Collected data:
/-! ### State.setContext -/

@[simp] theorem State.setContext_v (a : Option CycleContext) : (s.setContext a).v = s.v := rfl
@[simp] theorem State.setContext_i (a : Option CycleContext) : (s.setContext a).i = s.i := rfl
@[simp] theorem State.setContext_pc (a : Option CycleContext) : (s.setContext a).pc = s.pc := rfl
@[simp] theorem State.setContext_stack (a : Option CycleContext) : (s.setContext a).stack = s.stack := rfl
@[simp] theorem State.setContext_dt (a : Option CycleContext) : (s.setContext a).dt = s.dt := rfl
@[simp] theorem State.setContext_st (a : Option CycleContext) : (s.setContext a).st = s.st := rfl
@[simp] theorem State.setContext_mem (a : Option CycleContext) : (s.setContext a).mem = s.mem := rfl
@[simp] theorem State.setContext_display (a : Option CycleContext) : (s.setContext a).display = s.display := rfl
@[simp] theorem State.setContext_engine (a : Option CycleContext) : (s.setContext a).engine = s.engine := rfl
@[simp] theorem State.setContext_opcode (a : Option CycleContext) : (s.setContext a).opcode = s.opcode := rfl
@[simp] theorem State.setContext_context (a : Option CycleContext) : (s.setContext a).context = a := rfl
@[simp] theorem State.setContext_observers (a : Option CycleContext) : (s.setContext a).observers = s.observers := rfl
@[simp] theorem State.setContext_params (a : Option CycleContext) : (s.setContext a).params = s.params := rfl
@[simp] theorem State.setContext_schedule (a : Option CycleContext) : (s.setContext a).schedule = s.schedule := rfl
@[simp] theorem State.setContext_keypad (a : Option CycleContext) : (s.setContext a).keypad = s.keypad := rfl
@[simp] theorem State.setContext_polls (a : Option CycleContext) : (s.setContext a).polls = s.polls := rfl
@[simp] theorem State.setContext_random (a : Option CycleContext) : (s.setContext a).random = s.random := rfl
@[simp] theorem State.setContext_halts (a : Option CycleContext) : (s.setContext a).halts = s.halts := rfl
@[simp] theorem State.setContext_torn (a : Option CycleContext) : (s.setContext a).torn = s.torn := rfl
@[simp] theorem State.setContext_V (a : Option CycleContext) (r : Reg) : (s.setContext a).V r = s.V r := rfl

/-! ### State.setObservers -/

@[simp] theorem State.setObservers_v (a : List Observer) : (s.setObservers a).v = s.v := rfl
@[simp] theorem State.setObservers_i (a : List Observer) : (s.setObservers a).i = s.i := rfl
@[simp] theorem State.setObservers_pc (a : List Observer) : (s.setObservers a).pc = s.pc := rfl
@[simp] theorem State.setObservers_stack (a : List Observer) : (s.setObservers a).stack = s.stack := rfl
@[simp] theorem State.setObservers_dt (a : List Observer) : (s.setObservers a).dt = s.dt := rfl
@[simp] theorem State.setObservers_st (a : List Observer) : (s.setObservers a).st = s.st := rfl
@[simp] theorem State.setObservers_mem (a : List Observer) : (s.setObservers a).mem = s.mem := rfl
@[simp] theorem State.setObservers_display (a : List Observer) : (s.setObservers a).display = s.display := rfl
@[simp] theorem State.setObservers_engine (a : List Observer) : (s.setObservers a).engine = s.engine := rfl
@[simp] theorem State.setObservers_opcode (a : List Observer) : (s.setObservers a).opcode = s.opcode := rfl
@[simp] theorem State.setObservers_context (a : List Observer) : (s.setObservers a).context = s.context := rfl
@[simp] theorem State.setObservers_observers (a : List Observer) : (s.setObservers a).observers = a := rfl
@[simp] theorem State.setObservers_params (a : List Observer) : (s.setObservers a).params = s.params := rfl
@[simp] theorem State.setObservers_schedule (a : List Observer) : (s.setObservers a).schedule = s.schedule := rfl
@[simp] theorem State.setObservers_keypad (a : List Observer) : (s.setObservers a).keypad = s.keypad := rfl
@[simp] theorem State.setObservers_polls (a : List Observer) : (s.setObservers a).polls = s.polls := rfl
@[simp] theorem State.setObservers_random (a : List Observer) : (s.setObservers a).random = s.random := rfl
@[simp] theorem State.setObservers_halts (a : List Observer) : (s.setObservers a).halts = s.halts := rfl
@[simp] theorem State.setObservers_torn (a : List Observer) : (s.setObservers a).torn = s.torn := rfl
@[simp] theorem State.setObservers_V (a : List Observer) (r : Reg) : (s.setObservers a).V r = s.V r := rfl

/-! ### State.setParams -/

@[simp] theorem State.setParams_v (a : Params) : (s.setParams a).v = s.v := rfl
@[simp] theorem State.setParams_i (a : Params) : (s.setParams a).i = s.i := rfl
@[simp] theorem State.setParams_pc (a : Params) : (s.setParams a).pc = s.pc := rfl
@[simp] theorem State.setParams_stack (a : Params) : (s.setParams a).stack = s.stack := rfl
@[simp] theorem State.setParams_dt (a : Params) : (s.setParams a).dt = s.dt := rfl
@[simp] theorem State.setParams_st (a : Params) : (s.setParams a).st = s.st := rfl
@[simp] theorem State.setParams_mem (a : Params) : (s.setParams a).mem = s.mem := rfl
@[simp] theorem State.setParams_display (a : Params) : (s.setParams a).display = s.display := rfl
@[simp] theorem State.setParams_engine (a : Params) : (s.setParams a).engine = s.engine := rfl
@[simp] theorem State.setParams_opcode (a : Params) : (s.setParams a).opcode = s.opcode := rfl
@[simp] theorem State.setParams_context (a : Params) : (s.setParams a).context = s.context := rfl
@[simp] theorem State.setParams_observers (a : Params) : (s.setParams a).observers = s.observers := rfl
@[simp] theorem State.setParams_params (a : Params) : (s.setParams a).params = a := rfl
@[simp] theorem State.setParams_schedule (a : Params) : (s.setParams a).schedule = s.schedule := rfl
@[simp] theorem State.setParams_keypad (a : Params) : (s.setParams a).keypad = s.keypad := rfl
@[simp] theorem State.setParams_polls (a : Params) : (s.setParams a).polls = s.polls := rfl
@[simp] theorem State.setParams_random (a : Params) : (s.setParams a).random = s.random := rfl
@[simp] theorem State.setParams_halts (a : Params) : (s.setParams a).halts = s.halts := rfl
@[simp] theorem State.setParams_torn (a : Params) : (s.setParams a).torn = s.torn := rfl
@[simp] theorem State.setParams_V (a : Params) (r : Reg) : (s.setParams a).V r = s.V r := rfl

/-! ### State.setSchedule -/

@[simp] theorem State.setSchedule_v (a : Feed Event) : (s.setSchedule a).v = s.v := rfl
@[simp] theorem State.setSchedule_i (a : Feed Event) : (s.setSchedule a).i = s.i := rfl
@[simp] theorem State.setSchedule_pc (a : Feed Event) : (s.setSchedule a).pc = s.pc := rfl
@[simp] theorem State.setSchedule_stack (a : Feed Event) : (s.setSchedule a).stack = s.stack := rfl
@[simp] theorem State.setSchedule_dt (a : Feed Event) : (s.setSchedule a).dt = s.dt := rfl
@[simp] theorem State.setSchedule_st (a : Feed Event) : (s.setSchedule a).st = s.st := rfl
@[simp] theorem State.setSchedule_mem (a : Feed Event) : (s.setSchedule a).mem = s.mem := rfl
@[simp] theorem State.setSchedule_display (a : Feed Event) : (s.setSchedule a).display = s.display := rfl
@[simp] theorem State.setSchedule_engine (a : Feed Event) : (s.setSchedule a).engine = s.engine := rfl
@[simp] theorem State.setSchedule_opcode (a : Feed Event) : (s.setSchedule a).opcode = s.opcode := rfl
@[simp] theorem State.setSchedule_context (a : Feed Event) : (s.setSchedule a).context = s.context := rfl
@[simp] theorem State.setSchedule_observers (a : Feed Event) : (s.setSchedule a).observers = s.observers := rfl
@[simp] theorem State.setSchedule_params (a : Feed Event) : (s.setSchedule a).params = s.params := rfl
@[simp] theorem State.setSchedule_schedule (a : Feed Event) : (s.setSchedule a).schedule = a := rfl
@[simp] theorem State.setSchedule_keypad (a : Feed Event) : (s.setSchedule a).keypad = s.keypad := rfl
@[simp] theorem State.setSchedule_polls (a : Feed Event) : (s.setSchedule a).polls = s.polls := rfl
@[simp] theorem State.setSchedule_random (a : Feed Event) : (s.setSchedule a).random = s.random := rfl
@[simp] theorem State.setSchedule_halts (a : Feed Event) : (s.setSchedule a).halts = s.halts := rfl
@[simp] theorem State.setSchedule_torn (a : Feed Event) : (s.setSchedule a).torn = s.torn := rfl
@[simp] theorem State.setSchedule_V (a : Feed Event) (r : Reg) : (s.setSchedule a).V r = s.V r := rfl

/-! ### State.setKeypad -/

@[simp] theorem State.setKeypad_v (a : Feed Keypad) : (s.setKeypad a).v = s.v := rfl
@[simp] theorem State.setKeypad_i (a : Feed Keypad) : (s.setKeypad a).i = s.i := rfl
@[simp] theorem State.setKeypad_pc (a : Feed Keypad) : (s.setKeypad a).pc = s.pc := rfl
@[simp] theorem State.setKeypad_stack (a : Feed Keypad) : (s.setKeypad a).stack = s.stack := rfl
@[simp] theorem State.setKeypad_dt (a : Feed Keypad) : (s.setKeypad a).dt = s.dt := rfl
@[simp] theorem State.setKeypad_st (a : Feed Keypad) : (s.setKeypad a).st = s.st := rfl
@[simp] theorem State.setKeypad_mem (a : Feed Keypad) : (s.setKeypad a).mem = s.mem := rfl
@[simp] theorem State.setKeypad_display (a : Feed Keypad) : (s.setKeypad a).display = s.display := rfl
@[simp] theorem State.setKeypad_engine (a : Feed Keypad) : (s.setKeypad a).engine = s.engine := rfl
@[simp] theorem State.setKeypad_opcode (a : Feed Keypad) : (s.setKeypad a).opcode = s.opcode := rfl
@[simp] theorem State.setKeypad_context (a : Feed Keypad) : (s.setKeypad a).context = s.context := rfl
@[simp] theorem State.setKeypad_observers (a : Feed Keypad) : (s.setKeypad a).observers = s.observers := rfl
@[simp] theorem State.setKeypad_params (a : Feed Keypad) : (s.setKeypad a).params = s.params := rfl
@[simp] theorem State.setKeypad_schedule (a : Feed Keypad) : (s.setKeypad a).schedule = s.schedule := rfl
@[simp] theorem State.setKeypad_keypad (a : Feed Keypad) : (s.setKeypad a).keypad = a := rfl
@[simp] theorem State.setKeypad_polls (a : Feed Keypad) : (s.setKeypad a).polls = s.polls := rfl
@[simp] theorem State.setKeypad_random (a : Feed Keypad) : (s.setKeypad a).random = s.random := rfl
@[simp] theorem State.setKeypad_halts (a : Feed Keypad) : (s.setKeypad a).halts = s.halts := rfl
@[simp] theorem State.setKeypad_torn (a : Feed Keypad) : (s.setKeypad a).torn = s.torn := rfl
@[simp] theorem State.setKeypad_V (a : Feed Keypad) (r : Reg) : (s.setKeypad a).V r = s.V r := rfl

/-! ### State.setPolls -/

@[simp] theorem State.setPolls_v (a : Feed (Option Key)) : (s.setPolls a).v = s.v := rfl
@[simp] theorem State.setPolls_i (a : Feed (Option Key)) : (s.setPolls a).i = s.i := rfl
@[simp] theorem State.setPolls_pc (a : Feed (Option Key)) : (s.setPolls a).pc = s.pc := rfl
@[simp] theorem State.setPolls_stack (a : Feed (Option Key)) : (s.setPolls a).stack = s.stack := rfl
@[simp] theorem State.setPolls_dt (a : Feed (Option Key)) : (s.setPolls a).dt = s.dt := rfl
@[simp] theorem State.setPolls_st (a : Feed (Option Key)) : (s.setPolls a).st = s.st := rfl
@[simp] theorem State.setPolls_mem (a : Feed (Option Key)) : (s.setPolls a).mem = s.mem := rfl
@[simp] theorem State.setPolls_display (a : Feed (Option Key)) : (s.setPolls a).display = s.display := rfl
@[simp] theorem State.setPolls_engine (a : Feed (Option Key)) : (s.setPolls a).engine = s.engine := rfl
@[simp] theorem State.setPolls_opcode (a : Feed (Option Key)) : (s.setPolls a).opcode = s.opcode := rfl
@[simp] theorem State.setPolls_context (a : Feed (Option Key)) : (s.setPolls a).context = s.context := rfl
@[simp] theorem State.setPolls_observers (a : Feed (Option Key)) : (s.setPolls a).observers = s.observers := rfl
@[simp] theorem State.setPolls_params (a : Feed (Option Key)) : (s.setPolls a).params = s.params := rfl
@[simp] theorem State.setPolls_schedule (a : Feed (Option Key)) : (s.setPolls a).schedule = s.schedule := rfl
@[simp] theorem State.setPolls_keypad (a : Feed (Option Key)) : (s.setPolls a).keypad = s.keypad := rfl
@[simp] theorem State.setPolls_polls (a : Feed (Option Key)) : (s.setPolls a).polls = a := rfl
@[simp] theorem State.setPolls_random (a : Feed (Option Key)) : (s.setPolls a).random = s.random := rfl
@[simp] theorem State.setPolls_halts (a : Feed (Option Key)) : (s.setPolls a).halts = s.halts := rfl
@[simp] theorem State.setPolls_torn (a : Feed (Option Key)) : (s.setPolls a).torn = s.torn := rfl
@[simp] theorem State.setPolls_V (a : Feed (Option Key)) (r : Reg) : (s.setPolls a).V r = s.V r := rfl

● **Task directions**
Look above for the line with "### State.setSchedule -/" and the line with "### State.setKeypad -/"; transcribe both and all lines in between, exactly, and nothing else.

● **Response to this task**
/-! ### State.setSchedule -/

@[simp] theorem State.setSchedule_v (a : Feed Event) : (s.setSchedule a).v = s.v := rfl
@[simp] theorem State.setSchedule_i (a : Feed Event) : (s.setSchedule a).i = s.i := rfl
@[simp] theorem State.setSchedule_pc (a : Feed Event) : (s.setSchedule a).pc = s.pc := rfl
@[simp] theorem State.setSchedule_stack (a : Feed Event) : (s.setSchedule a).stack = s.stack := rfl
@[simp] theorem State.setSchedule_dt (a : Feed Event) : (s.setSchedule a).dt = s.dt := rfl
@[simp] theorem State.setSchedule_st (a : Feed Event) : (s.setSchedule a).st = s.st := rfl
@[simp] theorem State.setSchedule_mem (a : Feed Event) : (s.setSchedule a).mem = s.mem := rfl
@[simp] theorem State.setSchedule_display (a : Feed Event) : (s.setSchedule a).display = s.display := rfl
@[simp] theorem State.setSchedule_engine (a : Feed Event) : (s.setSchedule a).engine = s.engine := rfl
@[simp] theorem State.setSchedule_opcode (a : Feed Event) : (s.setSchedule a).opcode = s.opcode := rfl
@[simp] theorem State.setSchedule_context (a : Feed Event) : (s.setSchedule a).context = s.context := rfl
@[simp] theorem State.setSchedule_observers (a : Feed Event) : (s.setSchedule a).observers = s.observers := rfl
@[simp] theorem State.setSchedule_params (a : Feed Event) : (s.setSchedule a).params = s.params := rfl
@[simp] theorem State.setSchedule_schedule (a : Feed Event) : (s.setSchedule a).schedule = a := rfl
@[simp] theorem State.setSchedule_keypad (a : Feed Event) : (s.setSchedule a).keypad = s.keypad := rfl
@[simp] theorem State.setSchedule_polls (a : Feed Event) : (s.setSchedule a).polls = s.polls := rfl
@[simp] theorem State.setSchedule_random (a : Feed Event) : (s.setSchedule a).random = s.random := rfl
@[simp] theorem State.setSchedule_halts (a : Feed Event) : (s.setSchedule a).halts = s.halts := rfl
@[simp] theorem State.setSchedule_torn (a : Feed Event) : (s.setSchedule a).torn = s.torn := rfl
@[simp] theorem State.setSchedule_V (a : Feed Event) (r : Reg) : (s.setSchedule a).V r = s.V r := rfl

/-! ### State.setKeypad -/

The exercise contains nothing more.